Search code examples
restpysparkazure-databricks

PySpark query REST API without knowing scheme


How can I format the PySpark struct types to reflect the following API json result? This is the complete result returned by the API call. Please note, the coordinates element has an unknown dynamic length prior to obtaining the json.

{'type': 'Polygon',
 'coordinates': [[[-74.53703811195342, 43.93214895162186],
   [-74.53765823498132, 43.932511606633376],
   [-74.53790321887529, 43.933052813967755],
...
   
   [-74.53653908240167, 43.93223696479821],
   [-74.53703811195342, 43.93214895162186]]]}

My attempt:

# set up UDF
schema = StructType([
    StructField("type", StringType()),
      StructField("coordinates", StringType()) # I just put a random StringType
])

# then after the API query,
result_df = request_df \
       .withColumn("result", udf_executeRestApi(col("body")))
df = result_df.select([col for col in result_df.columns])
df.show()

and got:

It's showing the Polygon object as expected, but formatted wrong. And the predefined type and coordinates are not recognised here.

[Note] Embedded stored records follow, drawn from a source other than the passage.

/-- START: the partition is judged as its restart makes it, and where nothing is found, that is how it starts; a switch that trips
meanwhile makes it ABSENT (R315). -/
def execStart (c : StartCmd) (s : State) : Host.Outcome State Fault Refusal :=
  .next (runCmd s c.slot 3 (fun s p =>
    let tripped := tripsOf s (partDies s p) c.found.tripped
    if !tripped.isEmpty then cmdDone (tripAll s tripped) c.slot .absent
    else
      let t := restartDies s p c.found.offLatency c.found.lanes
      match startCode t p with
      | (.none, rtt) => cmdDone (startFrames t p rtt) c.slot .none
      | (code, _) => cmdDone s c.slot code))

/-! ### CALM and HALT (R213, R251, R347) -/

/-- CALM: frames stop at the tick that decides the frame in flight, at once where none is. -/
def execCalm (slot : Nat) (s : State) : Host.Outcome State Fault Refusal :=
  .next (runCmd s slot 4 (fun s p =>
    let s := setPState (s.setPart p { s.part p with stop := some (.calm slot) }) p .stopping
    if (s.part p).inFlight then s else startDrain s p))

/-- HALT: the partition halts at once with class HOST. -/
def execHalt (slot : Nat) (s : State) : Host.Outcome State Fault Refusal :=
  .next (runCmd s slot 5 (fun s p => haltPart s p 6 (pack 32 [(29, 2, 3)]) (some slot)))

/-! ### Test patterns (R357–R359) -/

/-- A pack entry is for a die, by the TYPE of Table 1-6; the two types of C-site name one kind of die. -/
def entryFits (die : Nat) (e : PackEntry) : Bool :=
  if isC die then decide (e.dieType ≤ 1) else if isM die then e.dieType == 2 else if die = dieK then e.dieType == 3
  else e.dieType == 4

/-- The entries of the pack for a die, with their numbers. -/
def entriesFor (s : State) (die : Nat) : List (Nat × PackEntry) :=
  match s.pack with
  | some k => (k.entries.zipIdx.filter (fun e => entryFits die e.1)).map (fun e => (e.2, e.1))
  | none => []

/-- A pattern that fails on a die (R359). -/
def patternFails (s : State) (die entry action : Nat) : State :=
  let s := (s.count dieK pgTest .tpPatternFails).wr dieK pgTest .tpLast (pack 32 [(0, 8, die), (8, 12, entry), (20, 2, action)])
  if action = 2 then raiseErr s die 0x2C 4 pgErrUnit
  else
    let s := raiseErr s die 0x2C 1 pgErrUnit
    if action = 1 then s.wf dieK pgTest .tpRetire (die % 32) 1 1 (die / 32) else s

/-- The next entries of the pack run on a die, with the signatures they give; one not named gives the expected one. -/
def runPatterns (s : State) (die : Nat) (es : List (Nat × PackEntry)) (runs : List PatternRun) : State :=
  forEach es s (fun s e =>
    let s := s.count dieK pgTest .tpPatternsRun
    match runs.find? (fun r => r.die == die && r.entry == e.1) with
    | some r => if r.sig = e.2.expected then s else patternFails s die e.1 e.2.action
    | none => s)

Here is the result: enter image description here


Solution

  • You can use below schema for you REST Api response.

    schema = StructType([
        StructField("type", StringType()),
        StructField("coordinates", ArrayType(ArrayType(ArrayType(DoubleType()))))]) 
    
    df = spark.createDataFrame([json_data], schema=schema)
    display(df)
    

    Output:

    Also you need to check what your udf returns. Give above schema as return type while registering udf and return your json data directly.If you provide your udf function it will help me to resolve this clearly.